• _WHAT IS BEING ASKED_: From the data below, repeat exactly the lines from the line with "def peekUltimax (unmapped" to the line with "CPU read at", both included.

Collected data:
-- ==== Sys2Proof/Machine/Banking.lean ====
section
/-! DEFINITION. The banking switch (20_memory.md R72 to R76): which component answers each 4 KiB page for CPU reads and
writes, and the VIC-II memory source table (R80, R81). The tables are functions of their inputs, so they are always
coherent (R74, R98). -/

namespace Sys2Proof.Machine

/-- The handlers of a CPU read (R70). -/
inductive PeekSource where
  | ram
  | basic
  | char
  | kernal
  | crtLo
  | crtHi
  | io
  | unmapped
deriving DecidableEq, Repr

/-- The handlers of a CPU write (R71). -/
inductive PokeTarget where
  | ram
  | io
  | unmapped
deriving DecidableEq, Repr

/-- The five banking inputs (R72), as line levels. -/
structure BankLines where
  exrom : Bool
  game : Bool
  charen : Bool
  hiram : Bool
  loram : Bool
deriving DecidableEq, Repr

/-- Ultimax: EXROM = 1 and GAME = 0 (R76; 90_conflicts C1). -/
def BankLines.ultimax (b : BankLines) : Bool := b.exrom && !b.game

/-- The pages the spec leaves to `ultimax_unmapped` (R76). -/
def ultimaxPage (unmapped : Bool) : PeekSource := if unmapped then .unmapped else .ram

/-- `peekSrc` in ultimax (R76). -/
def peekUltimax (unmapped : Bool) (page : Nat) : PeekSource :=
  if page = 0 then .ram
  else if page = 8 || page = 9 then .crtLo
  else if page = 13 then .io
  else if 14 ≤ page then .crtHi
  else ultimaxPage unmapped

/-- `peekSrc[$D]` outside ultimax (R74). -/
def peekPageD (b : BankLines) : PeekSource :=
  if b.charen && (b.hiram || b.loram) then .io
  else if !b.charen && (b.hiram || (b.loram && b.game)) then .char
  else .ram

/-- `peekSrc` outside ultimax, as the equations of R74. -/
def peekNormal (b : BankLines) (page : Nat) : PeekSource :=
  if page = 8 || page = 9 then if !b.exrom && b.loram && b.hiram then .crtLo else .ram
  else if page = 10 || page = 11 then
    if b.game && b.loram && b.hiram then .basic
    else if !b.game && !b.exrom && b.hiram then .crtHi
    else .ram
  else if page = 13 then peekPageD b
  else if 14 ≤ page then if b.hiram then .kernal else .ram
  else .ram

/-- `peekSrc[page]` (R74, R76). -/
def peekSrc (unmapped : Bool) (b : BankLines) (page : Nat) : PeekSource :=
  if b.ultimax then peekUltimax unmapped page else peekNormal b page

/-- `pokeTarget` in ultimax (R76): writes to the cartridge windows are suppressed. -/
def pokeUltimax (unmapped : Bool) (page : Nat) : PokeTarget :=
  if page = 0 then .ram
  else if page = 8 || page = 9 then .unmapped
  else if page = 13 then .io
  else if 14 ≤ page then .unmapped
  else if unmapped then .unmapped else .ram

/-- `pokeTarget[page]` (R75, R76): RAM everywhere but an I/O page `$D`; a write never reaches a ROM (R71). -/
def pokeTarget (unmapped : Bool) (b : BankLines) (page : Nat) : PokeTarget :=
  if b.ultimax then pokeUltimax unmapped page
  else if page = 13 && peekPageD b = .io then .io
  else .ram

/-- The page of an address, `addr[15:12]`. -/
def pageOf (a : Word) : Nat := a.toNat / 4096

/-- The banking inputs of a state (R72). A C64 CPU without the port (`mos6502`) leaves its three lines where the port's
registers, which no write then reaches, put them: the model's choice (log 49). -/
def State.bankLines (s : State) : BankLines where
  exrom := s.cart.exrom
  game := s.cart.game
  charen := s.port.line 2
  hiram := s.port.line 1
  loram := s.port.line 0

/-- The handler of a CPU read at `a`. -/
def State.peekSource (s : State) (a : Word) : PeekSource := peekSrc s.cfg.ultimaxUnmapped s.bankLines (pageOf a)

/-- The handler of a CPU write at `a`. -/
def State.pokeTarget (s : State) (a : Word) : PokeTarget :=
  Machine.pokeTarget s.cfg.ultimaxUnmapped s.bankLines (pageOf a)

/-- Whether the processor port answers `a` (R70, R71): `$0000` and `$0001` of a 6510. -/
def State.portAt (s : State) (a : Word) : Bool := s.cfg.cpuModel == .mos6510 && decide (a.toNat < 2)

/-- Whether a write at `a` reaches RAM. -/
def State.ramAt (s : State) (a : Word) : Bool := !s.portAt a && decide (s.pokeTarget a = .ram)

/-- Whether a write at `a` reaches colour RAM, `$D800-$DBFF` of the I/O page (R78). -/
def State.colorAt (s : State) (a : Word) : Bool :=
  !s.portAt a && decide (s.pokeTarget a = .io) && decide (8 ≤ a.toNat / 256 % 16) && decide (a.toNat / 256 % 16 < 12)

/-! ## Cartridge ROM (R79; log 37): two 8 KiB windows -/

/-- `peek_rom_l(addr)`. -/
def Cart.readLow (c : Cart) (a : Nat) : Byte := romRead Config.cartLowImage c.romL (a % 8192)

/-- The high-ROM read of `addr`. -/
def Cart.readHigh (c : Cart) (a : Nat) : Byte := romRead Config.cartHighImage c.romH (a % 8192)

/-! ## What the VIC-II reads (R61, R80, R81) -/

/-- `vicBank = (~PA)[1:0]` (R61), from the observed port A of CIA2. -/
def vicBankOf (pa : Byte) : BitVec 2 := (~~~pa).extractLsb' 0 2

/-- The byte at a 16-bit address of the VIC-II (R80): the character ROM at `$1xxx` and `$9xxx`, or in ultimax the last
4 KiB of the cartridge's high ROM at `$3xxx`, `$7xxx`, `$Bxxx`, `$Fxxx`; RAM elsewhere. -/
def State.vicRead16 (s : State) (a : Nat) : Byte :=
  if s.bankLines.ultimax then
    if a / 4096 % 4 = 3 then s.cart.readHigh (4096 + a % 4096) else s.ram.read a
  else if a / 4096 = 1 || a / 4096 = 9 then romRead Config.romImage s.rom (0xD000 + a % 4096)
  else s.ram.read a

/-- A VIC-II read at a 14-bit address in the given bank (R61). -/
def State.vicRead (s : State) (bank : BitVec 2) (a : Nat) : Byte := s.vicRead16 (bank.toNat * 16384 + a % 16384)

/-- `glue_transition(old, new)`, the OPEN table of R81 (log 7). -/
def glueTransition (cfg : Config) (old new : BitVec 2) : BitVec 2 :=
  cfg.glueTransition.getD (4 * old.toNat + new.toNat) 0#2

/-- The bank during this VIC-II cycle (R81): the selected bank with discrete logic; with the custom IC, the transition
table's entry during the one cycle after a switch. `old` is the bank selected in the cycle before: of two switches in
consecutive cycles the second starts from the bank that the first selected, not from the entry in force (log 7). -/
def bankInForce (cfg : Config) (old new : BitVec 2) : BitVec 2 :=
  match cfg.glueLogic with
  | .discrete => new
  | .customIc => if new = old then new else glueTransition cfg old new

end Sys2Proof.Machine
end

...

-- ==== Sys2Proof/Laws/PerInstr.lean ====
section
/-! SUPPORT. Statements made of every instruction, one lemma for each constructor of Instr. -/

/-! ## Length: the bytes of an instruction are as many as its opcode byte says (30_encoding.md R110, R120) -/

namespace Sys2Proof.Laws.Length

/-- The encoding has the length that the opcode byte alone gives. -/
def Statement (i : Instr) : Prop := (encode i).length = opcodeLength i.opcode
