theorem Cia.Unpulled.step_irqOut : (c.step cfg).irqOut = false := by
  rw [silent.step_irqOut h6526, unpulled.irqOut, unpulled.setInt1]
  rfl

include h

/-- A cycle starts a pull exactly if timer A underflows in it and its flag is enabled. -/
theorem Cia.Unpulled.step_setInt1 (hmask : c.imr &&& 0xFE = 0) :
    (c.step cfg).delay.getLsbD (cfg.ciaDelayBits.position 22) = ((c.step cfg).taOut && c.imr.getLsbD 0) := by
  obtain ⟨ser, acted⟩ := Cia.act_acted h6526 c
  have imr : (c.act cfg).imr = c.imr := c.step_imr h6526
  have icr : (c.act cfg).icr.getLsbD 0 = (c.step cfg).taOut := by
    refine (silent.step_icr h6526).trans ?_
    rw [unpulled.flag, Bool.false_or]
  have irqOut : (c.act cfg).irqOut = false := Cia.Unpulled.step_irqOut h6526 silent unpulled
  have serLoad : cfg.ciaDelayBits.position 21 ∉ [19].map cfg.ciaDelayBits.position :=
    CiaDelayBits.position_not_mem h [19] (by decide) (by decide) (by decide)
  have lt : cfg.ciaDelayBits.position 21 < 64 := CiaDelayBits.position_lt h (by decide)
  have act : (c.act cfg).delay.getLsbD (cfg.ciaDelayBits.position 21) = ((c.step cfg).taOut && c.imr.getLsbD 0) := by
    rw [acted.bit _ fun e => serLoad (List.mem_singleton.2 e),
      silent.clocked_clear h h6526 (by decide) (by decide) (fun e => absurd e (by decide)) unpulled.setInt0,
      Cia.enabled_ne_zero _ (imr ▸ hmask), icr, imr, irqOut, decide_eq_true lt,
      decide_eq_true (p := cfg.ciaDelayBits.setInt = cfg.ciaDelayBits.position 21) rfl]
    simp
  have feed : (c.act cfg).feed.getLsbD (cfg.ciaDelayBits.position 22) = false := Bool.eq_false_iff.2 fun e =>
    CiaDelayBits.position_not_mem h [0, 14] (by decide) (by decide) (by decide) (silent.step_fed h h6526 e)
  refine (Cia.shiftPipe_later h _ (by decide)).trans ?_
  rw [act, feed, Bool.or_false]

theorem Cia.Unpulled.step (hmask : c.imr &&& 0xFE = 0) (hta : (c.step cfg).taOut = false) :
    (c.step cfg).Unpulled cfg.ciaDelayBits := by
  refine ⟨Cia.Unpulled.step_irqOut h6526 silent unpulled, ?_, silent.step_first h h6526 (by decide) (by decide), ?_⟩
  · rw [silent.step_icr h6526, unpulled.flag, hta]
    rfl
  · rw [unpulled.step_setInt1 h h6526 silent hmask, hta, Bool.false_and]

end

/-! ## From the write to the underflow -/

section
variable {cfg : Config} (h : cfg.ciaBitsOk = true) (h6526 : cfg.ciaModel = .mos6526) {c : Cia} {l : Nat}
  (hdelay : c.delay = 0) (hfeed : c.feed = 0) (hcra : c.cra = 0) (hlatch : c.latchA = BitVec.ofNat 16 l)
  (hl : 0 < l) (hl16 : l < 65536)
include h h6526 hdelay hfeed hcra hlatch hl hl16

• _RESULT_:
def peekUltimax (unmapped : Bool) (page : Nat) : PeekSource :=
  if page = 0 then .ram
  else if page = 8 || page = 9 then .crtLo
  else if page = 13 then .io
  else if 14 ≤ page then .crtHi
  else ultimaxPage unmapped

/-- `peekSrc[$D]` outside ultimax (R74). -/
def peekPageD (b : BankLines) : PeekSource :=
  if b.charen && (b.hiram || b.loram) then .io
  else if !b.charen && (b.hiram || (b.loram && b.game)) then .char
  else .ram

/-- `peekSrc` outside ultimax, as the equations of R74. -/
def peekNormal (b : BankLines) (page : Nat) : PeekSource :=
  if page = 8 || page = 9 then if !b.exrom && b.loram && b.hiram then .crtLo else .ram
  else if page = 10 || page = 11 then
    if b.game && b.loram && b.hiram then .basic
    else if !b.game && !b.exrom && b.hiram then .crtHi
    else .ram
  else if page = 13 then peekPageD b
  else if 14 ≤ page then if b.hiram then .kernal else .ram
  else .ram

/-- `peekSrc[page]` (R74, R76). -/
def peekSrc (unmapped : Bool) (b : BankLines) (page : Nat) : PeekSource :=
  if b.ultimax then peekUltimax unmapped page else peekNormal b page

/-- `pokeTarget` in ultimax (R76): writes to the cartridge windows are suppressed. -/
def pokeUltimax (unmapped : Bool) (page : Nat) : PokeTarget :=
  if page = 0 then .ram
  else if page = 8 || page = 9 then .unmapped
  else if page = 13 then .io
  else if 14 ≤ page then .unmapped
  else if unmapped then .unmapped else .ram

/-- `pokeTarget[page]` (R75, R76): RAM everywhere but an I/O page `$D`; a write never reaches a ROM (R71). -/
def pokeTarget (unmapped : Bool) (b : BankLines) (page : Nat) : PokeTarget :=
  if b.ultimax then pokeUltimax unmapped page
  else if page = 13 && peekPageD b = .io then .io
  else .ram

/-- The page of an address, `addr[15:12]`. -/
def pageOf (a : Word) : Nat := a.toNat / 4096

/-- The banking inputs of a state (R72). A C64 CPU without the port (`mos6502`) leaves its three lines where the port's
registers, which no write then reaches, put them: the model's choice (log 49). -/
def State.bankLines (s : State) : BankLines where
  exrom := s.cart.exrom
  game := s.cart.game
  charen := s.port.line 2
  hiram := s.port.line 1
  loram := s.port.line 0

/-- The handler of a CPU read at `a`. -/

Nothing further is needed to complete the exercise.